Driving home yesterday, I saw what in another time might have been imagined to have been one of the Four Horsemen of the Apocalypse and/or another signal that End Times are nigh. Parked near the entrance to the closed-for-the day Toyota dealership, but still idling because I guess it just wasn't consuming enough fossil fuel, was a black Cadillac-one of the large Death Star size cars, not the hip pocket rockets or the trendy Euro-styled sleds.
This was an old school Caddy, the 'as a matter of fact, I do have a deed to the road in the glove compartment, so shut up, peasant' sized car, as black as Christie Brinkley's heart, or Peter Cook's reputation (sorry. I found all of that so amazingly embarrassing and stupidly self-aggrandizing last week. I now know what to get their kids as birthday presents, gift certificates for therapists). The unapologetic flagship of the Cadillac Ranch.

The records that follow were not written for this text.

-- ==== Sys2Proof/Laws/Step.lean ====
section
/-! SUPPORT. What one command and one step can do, said once: the inversion lemmas every proof over steps starts from. -/

namespace Sys2Proof.Machine

/-! ## The fields of the next state, per command -/

theorem execNew_next {s s' : State} (h : execNew s = .next s') :
    s.mode ≠ .faulted ∧ s' = (s.construct Config.polyDefault Config.seedDefault).advance 1 :=
  constructCommand_next h

theorem execNewp_next {p : Word} {s s' : State} (h : execNewp p s = .next s') :
    s.mode ≠ .faulted ∧ s' = (s.construct p Config.seedDefault).advance 2 :=
  constructCommand_next h

theorem execNewps_next {p sd : Word} {s s' : State} (h : execNewps p sd s = .next s') :
    s.mode ≠ .faulted ∧ s' = (s.construct p sd).advance 3 :=
  constructCommand_next h

theorem execUpd_next {b : Byte} {s s' : State} (h : execUpd b s = .next s') :
    (s.mode = .unconfigured ∧ s' = s.raise .notConfigured (commandWord (.upd b))) ∨
    (s.mode = .ready ∧ s' = (s.setState (updateByte s.table s.state b)).advance 1) := by
  rcases whenReady_next h with h | ⟨hm, hk⟩
  · exact .inl h
  · cases hk
    exact .inr ⟨hm, rfl⟩

theorem execFin_next {s s' : State} (h : execFin s = .next s') :
    (s.mode = .unconfigured ∧ s' = s.raise .notConfigured (commandWord .fin)) ∨
    (s.mode = .ready ∧ s' = (s.emit (be4 (onesComplement s.state))).advance 1) := by
  rcases whenReady_next h with h | ⟨hm, hk⟩
  · exact .inl h
  · cases hk
    exact .inr ⟨hm, rfl⟩

theorem execRst_next {s s' : State} (h : execRst s = .next s') :
    (s.mode = .unconfigured ∧ s' = s.raise .notConfigured (commandWord .rst)) ∨
    (s.mode = .ready ∧ s' = (s.setState s.seed).advance 1) := by
  rcases whenReady_next h with h | ⟨hm, hk⟩
  · exact .inl h
  · cases hk
    exact .inr ⟨hm, rfl⟩

theorem execTabrd_next {i : Byte} {s s' : State} (h : execTabrd i s = .next s') :
    (s.mode = .unconfigured ∧ s' = s.raise .notConfigured (commandWord (.tabrd i))) ∨
    (s.mode = .ready ∧ s' = (s.emit (be4 (tableEntry s.table i))).advance 1) := by
  rcases whenReady_next h with h | ⟨hm, hk⟩
  · exact .inl h
  · cases hk
    exact .inr ⟨hm, rfl⟩

/-- Everything a command that answers a next state can have done (R36): raised NOT_CONFIGURED, built the engine,
written STATE, or emitted four bytes. -/
theorem exec_cases {i : Instr} {s s' : State} (h : exec i s = .next s') :
    s.mode ≠ .faulted ∧
    ((s.mode = .unconfigured ∧ i.opcode.length = 1 ∧ s' = s.raise .notConfigured (commandWord i)) ∨
     (∃ p sd, s' = (s.construct p sd).advance i.opcode.length) ∨
     (s.mode = .ready ∧ ∃ v, s' = (s.setState v).advance i.opcode.length) ∨
     (s.mode = .ready ∧ ∃ bs, bs.length = 4 ∧ s' = (s.emit bs).advance i.opcode.length)) := by
  cases i with
  | new => exact ⟨(execNew_next h).1, .inr (.inl ⟨_, _, (execNew_next h).2⟩)⟩
  | newp p => exact ⟨(execNewp_next h).1, .inr (.inl ⟨_, _, (execNewp_next h).2⟩)⟩
  | newps p sd => exact ⟨(execNewps_next h).1, .inr (.inl ⟨_, _, (execNewps_next h).2⟩)⟩
  | upd b =>
    rcases execUpd_next h with ⟨hm, rfl⟩ | ⟨hm, rfl⟩
    · exact ⟨by simp [hm], .inl ⟨hm, rfl, rfl⟩⟩
    · exact ⟨by simp [hm], .inr (.inr (.inl ⟨hm, _, rfl⟩))⟩
  | fin =>
    rcases execFin_next h with ⟨hm, rfl⟩ | ⟨hm, rfl⟩
    · exact ⟨by simp [hm], .inl ⟨hm, rfl, rfl⟩⟩
    · exact ⟨by simp [hm], .inr (.inr (.inr ⟨hm, _, be4_length _, rfl⟩))⟩
  | rst =>
    rcases execRst_next h with ⟨hm, rfl⟩ | ⟨hm, rfl⟩
    · exact ⟨by simp [hm], .inl ⟨hm, rfl, rfl⟩⟩
    · exact ⟨by simp [hm], .inr (.inr (.inl ⟨hm, _, rfl⟩))⟩
  | tabrd k =>
    rcases execTabrd_next h with ⟨hm, rfl⟩ | ⟨hm, rfl⟩
    · exact ⟨by simp [hm], .inl ⟨hm, rfl, rfl⟩⟩
    · exact ⟨by simp [hm], .inr (.inr (.inr ⟨hm, _, be4_length _, rfl⟩))⟩

/-- Everything a step that answers a next state can have done (R76): a rejected word raised its fault, or a whole
command executed. -/
theorem step_cases {s s' : State} (h : step s = .next s') :
    causeReserved s.cause = false ∧ s.mode ≠ .faulted ∧
    ((∃ why w, decode s.pending = .rejected why w ∧ s' = s.raise (rejectionCause why) w) ∨
     (∃ i rest, decode s.pending = .command i rest ∧ exec i s = .next s')) := by
  unfold step at h
  split at h
  · cases h
  · rename_i hc
    refine ⟨by simpa using hc, ?_⟩
    split at h
    · cases h
    all_goals
      rename_i hm
      refine ⟨by simp [hm], ?_⟩
      split at h
      · cases h
      · rename_i hd
        cases h
        exact .inl ⟨_, _, hd, rfl⟩
      · cases h
      · rename_i hd
        exact .inr ⟨_, _, hd, h⟩

end Sys2Proof.Machine
end

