/-- In READY the UPDs of `m` fold its bytes into STATE, and move `cp` past their words (R121). -/
theorem runInstrs_expandUpds {s : State} (hm : s.mode = .ready) (m : List Byte) :
    runInstrs (expandUpds m) s = .next ((s.setState (m.foldl (updateByte s.table) s.state)).advance m.length) := by
  induction m generalizing s with
  | nil => rfl
  | cons b m ih =>
    have hcp : s.cp + 1 + m.length = s.cp + (b :: m).length := by
      rw [List.length_cons]
      omega
    have hrest := ih (s := (s.setState (updateByte s.table s.state b)).advance 1) hm
    refine (runInstrs_cons_of_next (exec_upd_ready hm b) _).trans (hrest.trans ?_)
    simp only [State.advance, State.setState, List.foldl_cons, hcp]

/-! ## The statements of 41_update.md and 42_finalize_reset.md -/

/-- Settles O20: both parts of the index are below 256. -/
theorem updateIndexFitsTheTable : Obligations.UpdateIndexFitsTheTable :=
  fun b v => ⟨updIndexWord_toNat_lt b v, updIndex_setWidth b v⟩

/-- Settles O21: the index is 0 in the first case and the byte in the second, and entry 0 is 0. -/
theorem updateCornerCases : Obligations.UpdateCornerCases := by
  refine ⟨fun p v => ?_, fun p b => ?_⟩
  · rw [updateByte, updIndex_eq_xor, BitVec.xor_self, tableEntry_genTable, genEntry_zero, BitVec.xor_zero]
  · rw [updateByte, updIndex_eq_xor, BitVec.zero_ushiftRight, BitVec.setWidth_zero, BitVec.xor_zero, BitVec.zero_xor]

/-- Settles O22; the fold of the statement is that of `updateByte`. -/
theorem streamedUpdatesFoldFromTheLeft : Obligations.StreamedUpdatesFoldFromTheLeft :=
  fun _ m hm => runInstrs_expandUpds hm m

/-- Settles O26: each byte of the word is reached by dropping the bytes below it. -/
theorem digestBytesAreBigEndian : Obligations.DigestBytesAreBigEndian := by
  intro a b c d
  have hdrop {n k : Nat} (x : BitVec n) (y : Byte) (hk : 8 ≤ k) :
      (x ++ y).extractLsb' k 8 = x.extractLsb' (k - 8) 8 := BitVec.extractLsb'_append_eq_of_le hk
  rw [be4, hdrop _ d (k := 24) (by decide), hdrop _ c (by decide), hdrop _ d (k := 16) (by decide),
    hdrop _ c (by decide), hdrop _ d (k := 8) (by decide), BitVec.extractLsb'_append_eq_right,
    BitVec.extractLsb'_append_eq_right, BitVec.extractLsb'_append_eq_right, BitVec.extractLsb'_append_eq_left]

/-- Settles O27: FIN's fault and its digest are both the same whatever these elements hold. -/
theorem finReadsOnlyTheState : Obligations.FinReadsOnlyTheState := by
  intro s s' p sd t h
  obtain ⟨hm, rfl⟩ | ⟨hm, rfl⟩ := execFin_next h
  · exact exec_unconfigured (i := .fin) rfl hm
  · exact exec_fin_ready hm

end Sys2Proof.Machine

/-! Runs (70_reset_and_hazards.md): where the decoder finds no word or too few, the stops of a step, the three ends of a
run (R238), and the statements on starting over (R231) and on the end of a run (R238, R239). -/

namespace Sys2Proof

/-! ## No word, and too few words (R76, R81) -/

/-- Operands are missing only of a NEWP with no word after it and of a NEWPS with fewer than two (R81). -/
theorem takeOperands_incomplete {op : Opcode} {w : Word} {ws : List Word} (h : takeOperands op w ws = .incomplete) :
    (op = .newp ∧ ws = []) ∨ (op = .newps ∧ ws.length < 2) := by
  cases op with
  | new | upd | fin | rst | tabrd => cases h
  | newp =>
    match ws, h with
    | [], _ => exact .inl ⟨rfl, rfl⟩
  | newps =>
    match ws, h with
    | [], _ => exact .inr ⟨rfl, Nat.zero_lt_two⟩
    | [_], _ => exact .inr ⟨rfl, Nat.one_lt_two⟩

/-- Taking operands answers a command or finds words missing. -/
theorem takeOperands_ne_noWord (op : Opcode) (w : Word) (ws : List Word) : takeOperands op w ws ≠ .noWord := by
  cases op with
  | new | upd | fin | rst | tabrd => exact Decoded.noConfusion
  | newp => rcases ws with _ | ⟨_, _⟩ <;> exact Decoded.noConfusion
  | newps => rcases ws with _ | ⟨_, _ | ⟨_, _⟩⟩ <;> exact Decoded.noConfusion

/-- The decoder finds no word exactly where none is waiting (R76). -/
theorem decode_eq_noWord_iff {ws : List Word} : decode ws = .noWord ↔ ws = [] := by
  refine ⟨fun h => ?_, fun h => h ▸ rfl⟩
  cases ws with
  | nil => rfl
  | cons w ws =>
    obtain ⟨_, hd⟩ | ⟨op, -, hd⟩ := decode_cons_cases w ws
    · cases hd.symm.trans h
    · exact absurd (hd.symm.trans h) (takeOperands_ne_noWord op w ws)

/-- The decoder finds a command incomplete exactly where a NEWP or NEWPS word has too few words after it (R81). -/
theorem decode_eq_incomplete_iff {ws : List Word} :
    decode ws = .incomplete ↔ ws = [0x02000000#32] ∨ ∃ rest, rest.length < 2 ∧ ws = 0x03000000#32 :: rest := by
  constructor
  · intro h
    cases ws with
    | nil => cases h
    | cons w ws =>
      obtain ⟨_, hd⟩ | ⟨op, hword, hd⟩ := decode_cons_cases w ws
      · cases hd.symm.trans h
      · obtain ⟨rfl, rfl⟩ | ⟨rfl, hlen⟩ := takeOperands_incomplete (hd.symm.trans h)
        · exact .inl (congrArg (· :: []) (hword.trans (commandWord_newp 0#32)))
        · exact .inr ⟨ws, hlen, congrArg (· :: ws) (hword.trans (commandWord_newps 0#32 0#32))⟩
  · rintro (rfl | ⟨rest, hlen, rfl⟩)
    · exact decode_newp_incomplete
    · exact decode_newps_incomplete hlen

namespace Machine

/-! ## The stops of a step -/

/-- Outside FAULTED every command answers a next state (R200, R201). -/
theorem exec_accepts {s : State} (hm : s.mode ≠ .faulted) (i : Instr) : ∃ s', exec i s = .next s' := by
  cases hmode : s.mode with
  | faulted => exact absurd hmode hm
  | ready =>
    obtain ⟨s', hexec, -⟩ := exec_ready hmode i
    exact ⟨s', hexec⟩
  | unconfigured =>
    cases hi : isConstruction i with
    | false => exact ⟨_, exec_unconfigured hi hmode⟩
    | true =>
      obtain ⟨p, sd, hops⟩ := isConstruction_iff.1 hi
      exact ⟨_, exec_construction_accepts hops (.inl hmode)⟩

/-- An accepting state has no step exactly where no word, or too few words of a command, are waiting. -/
theorem step_eq_fault_iff {s : State} (h : Accepting s) {r : Fault} :
    step s = .fault r ↔ (decode s.pending = .noWord ∧ r = .noStepIdle) ∨
      (decode s.pending = .incomplete ∧ r = .noStepWaiting) := by
  rw [step_of_accepting h]
  cases decode s.pending with
  | noWord | incomplete | rejected => simp [eq_comm]
  | command i rest =>
    obtain ⟨s', hexec⟩ := exec_accepts h.1 i
    simp [hexec]

/-- A state with a legal cause has a next state, or stops in the way of one of the three ends. -/
theorem step_next_or_stop {s : State} (hc : s.cause.toNat < Config.firstReservedCause) :
    (∃ s', step s = .next s') ∨ ∃ e : RunEnd, step s = .fault e.stop := by
  by_cases hm : s.mode = .faulted
  · exact .inr ⟨.faulted, step_faulted hm hc⟩
  · rw [step_of_accepting ⟨hm, hc⟩]
    cases decode s.pending with
    | noWord => exact .inr ⟨.completed, rfl⟩
    | incomplete => exact .inr ⟨.waiting, rfl⟩
    | rejected why w => exact .inl ⟨_, rfl⟩
    | command i rest => exact .inl (exec_accepts hm i)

The couple who had been in it were walking around a Prius not peering into the windows, yet, and about as far away as we are from one another in line at ATM's. Not sure they could see the brag sheet on the backseat window on the driver's side, where the paper tells you about all the options, and how much they break out as, plus destination charges and what the EPA thinks the mileage should be. And we both know, these folks have never seen mileage numbers like those in any car they've ever driven.
Nor have they ever needed to. They looked about my age, though since they're driving a Caddy, obviously more successful, but that means we all probably went through the first Gas Crisis together back in 1973 (when gas at the pump in May of 73 was 39 cents a gallon and skyrocketed to 55 cents by the following June) and look at us now. Some of us didn't blink as we went from weekend use of petroleum products, at parties and such, to a little more during the work week, 'y'know, to take the edge off, dude' until we awakened a few short months ago to diesel topping five bucks a gallon, with high test about twenty cents behind and regular on the far side of four bucks a pop. Talk about the Man with the Golden Pump?
Suddenly those Hummers didn't look like such smart ideas, did they? And those pick-up trucks that are so large they come with their own zip codes are rusting on dealer's lots because if you can afford the gas it takes to get one of them to the market for the weekly groceries, you can't afford the groceries. Are you as impressed with your level of physical fitness as I am with mine (despite our years)? When my wife and I married thirty years ago, I couldn't even begin to get my arms around a hundred dollars' worth of groceries. Now, I can pick up a hundred bucks' worth of food without even using two hands. Must be putting steroids and fluoride in the water. Has anyone seen Rafael Palmeiro lately-now that the Viagra gig is over, has a he got a Culligan water service contract?
I figure it was their first visit to their next life-they may not know it yet, that's all. A follow-up visit, probably while the dealership is still closed because we have our pride as human beings, will find them looking at different colors of the car, and perhaps (shading their eyes) looking into the windows to see for themselves that the car has seats and headrests and, yes, a steering wheel. Perhaps on a third or fourth visit, the one just before they actually go and find a salesman (though I've never needed to seek out a salesman on a car lot. I feel a sugar cube at picnic near an army ant preserve.), one of them, probably him, will perhaps poke the car with a stick, looking for some Reason to Believe.
Meanwhile, we tell one another forty is the new thirty. By the time we get to fifty-six being the new forty, I'll be seventy, I suspect. And we didn't cut back or go cold turkey when gas went to three bucks a gallon, so maybe four is the new two, huh? And what do they want for bananas these days, because the monkey on your back looks like it hasn't eaten in a week.
-bill kenny
Ramblings of a badly aged Baby Boomer who went from Rebel Without a Cause to Bozo Without a Clue in, seemingly, the same afternoon.